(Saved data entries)
▼

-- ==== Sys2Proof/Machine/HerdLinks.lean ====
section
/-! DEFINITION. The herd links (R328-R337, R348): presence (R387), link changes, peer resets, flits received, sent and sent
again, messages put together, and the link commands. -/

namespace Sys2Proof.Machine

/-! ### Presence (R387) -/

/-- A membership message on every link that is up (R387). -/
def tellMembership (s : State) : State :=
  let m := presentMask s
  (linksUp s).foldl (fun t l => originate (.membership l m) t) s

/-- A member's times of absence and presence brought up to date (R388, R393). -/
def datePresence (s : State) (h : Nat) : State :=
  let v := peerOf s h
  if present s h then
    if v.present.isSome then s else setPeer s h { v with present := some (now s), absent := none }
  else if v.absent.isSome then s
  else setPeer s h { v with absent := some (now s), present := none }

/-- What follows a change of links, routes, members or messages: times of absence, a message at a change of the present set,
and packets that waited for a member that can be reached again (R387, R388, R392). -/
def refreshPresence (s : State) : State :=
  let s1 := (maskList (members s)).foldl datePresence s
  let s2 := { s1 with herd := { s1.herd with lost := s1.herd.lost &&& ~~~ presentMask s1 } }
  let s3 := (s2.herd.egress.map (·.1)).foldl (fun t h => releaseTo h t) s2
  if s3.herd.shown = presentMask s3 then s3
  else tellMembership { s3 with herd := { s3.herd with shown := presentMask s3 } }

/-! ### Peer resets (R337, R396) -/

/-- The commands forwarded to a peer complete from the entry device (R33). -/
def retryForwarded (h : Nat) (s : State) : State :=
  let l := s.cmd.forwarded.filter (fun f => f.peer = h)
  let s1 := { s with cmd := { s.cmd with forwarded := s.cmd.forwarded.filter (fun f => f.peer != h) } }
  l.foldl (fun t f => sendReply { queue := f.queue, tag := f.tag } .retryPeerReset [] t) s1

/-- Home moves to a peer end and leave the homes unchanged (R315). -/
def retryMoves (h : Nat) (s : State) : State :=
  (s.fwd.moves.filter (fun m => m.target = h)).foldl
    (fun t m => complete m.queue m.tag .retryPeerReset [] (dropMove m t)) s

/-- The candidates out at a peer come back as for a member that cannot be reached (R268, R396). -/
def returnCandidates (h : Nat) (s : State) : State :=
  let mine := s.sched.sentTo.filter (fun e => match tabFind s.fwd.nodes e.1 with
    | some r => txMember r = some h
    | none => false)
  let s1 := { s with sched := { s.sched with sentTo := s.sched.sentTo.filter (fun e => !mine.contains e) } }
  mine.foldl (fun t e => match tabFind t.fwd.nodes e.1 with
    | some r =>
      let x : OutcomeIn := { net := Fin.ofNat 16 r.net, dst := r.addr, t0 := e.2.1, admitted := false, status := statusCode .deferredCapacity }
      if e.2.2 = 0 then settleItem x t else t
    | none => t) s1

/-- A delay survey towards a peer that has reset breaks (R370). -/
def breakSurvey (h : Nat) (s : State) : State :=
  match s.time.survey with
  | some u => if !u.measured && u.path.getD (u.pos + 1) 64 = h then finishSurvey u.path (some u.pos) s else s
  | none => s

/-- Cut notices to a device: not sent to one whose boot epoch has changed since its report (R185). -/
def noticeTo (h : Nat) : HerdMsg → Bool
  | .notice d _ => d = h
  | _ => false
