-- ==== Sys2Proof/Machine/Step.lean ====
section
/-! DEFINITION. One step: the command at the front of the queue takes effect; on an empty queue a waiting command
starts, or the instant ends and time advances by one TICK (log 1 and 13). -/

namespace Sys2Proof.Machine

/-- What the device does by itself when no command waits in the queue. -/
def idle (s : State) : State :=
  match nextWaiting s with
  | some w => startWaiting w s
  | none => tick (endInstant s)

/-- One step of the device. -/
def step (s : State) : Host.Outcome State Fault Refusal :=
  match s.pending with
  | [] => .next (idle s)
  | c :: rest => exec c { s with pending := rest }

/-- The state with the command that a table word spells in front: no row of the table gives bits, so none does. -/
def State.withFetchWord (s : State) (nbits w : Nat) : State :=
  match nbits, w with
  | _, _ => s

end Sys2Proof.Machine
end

▲

• About this task: Select all lines with the word "front" from the entries above.

• Completed exercise:
/-! DEFINITION. One step: the command at the front of the queue takes effect; on an empty queue a waiting command
/-- The state with the command that a table word spells in front: no row of the table gives bits, so none does. -/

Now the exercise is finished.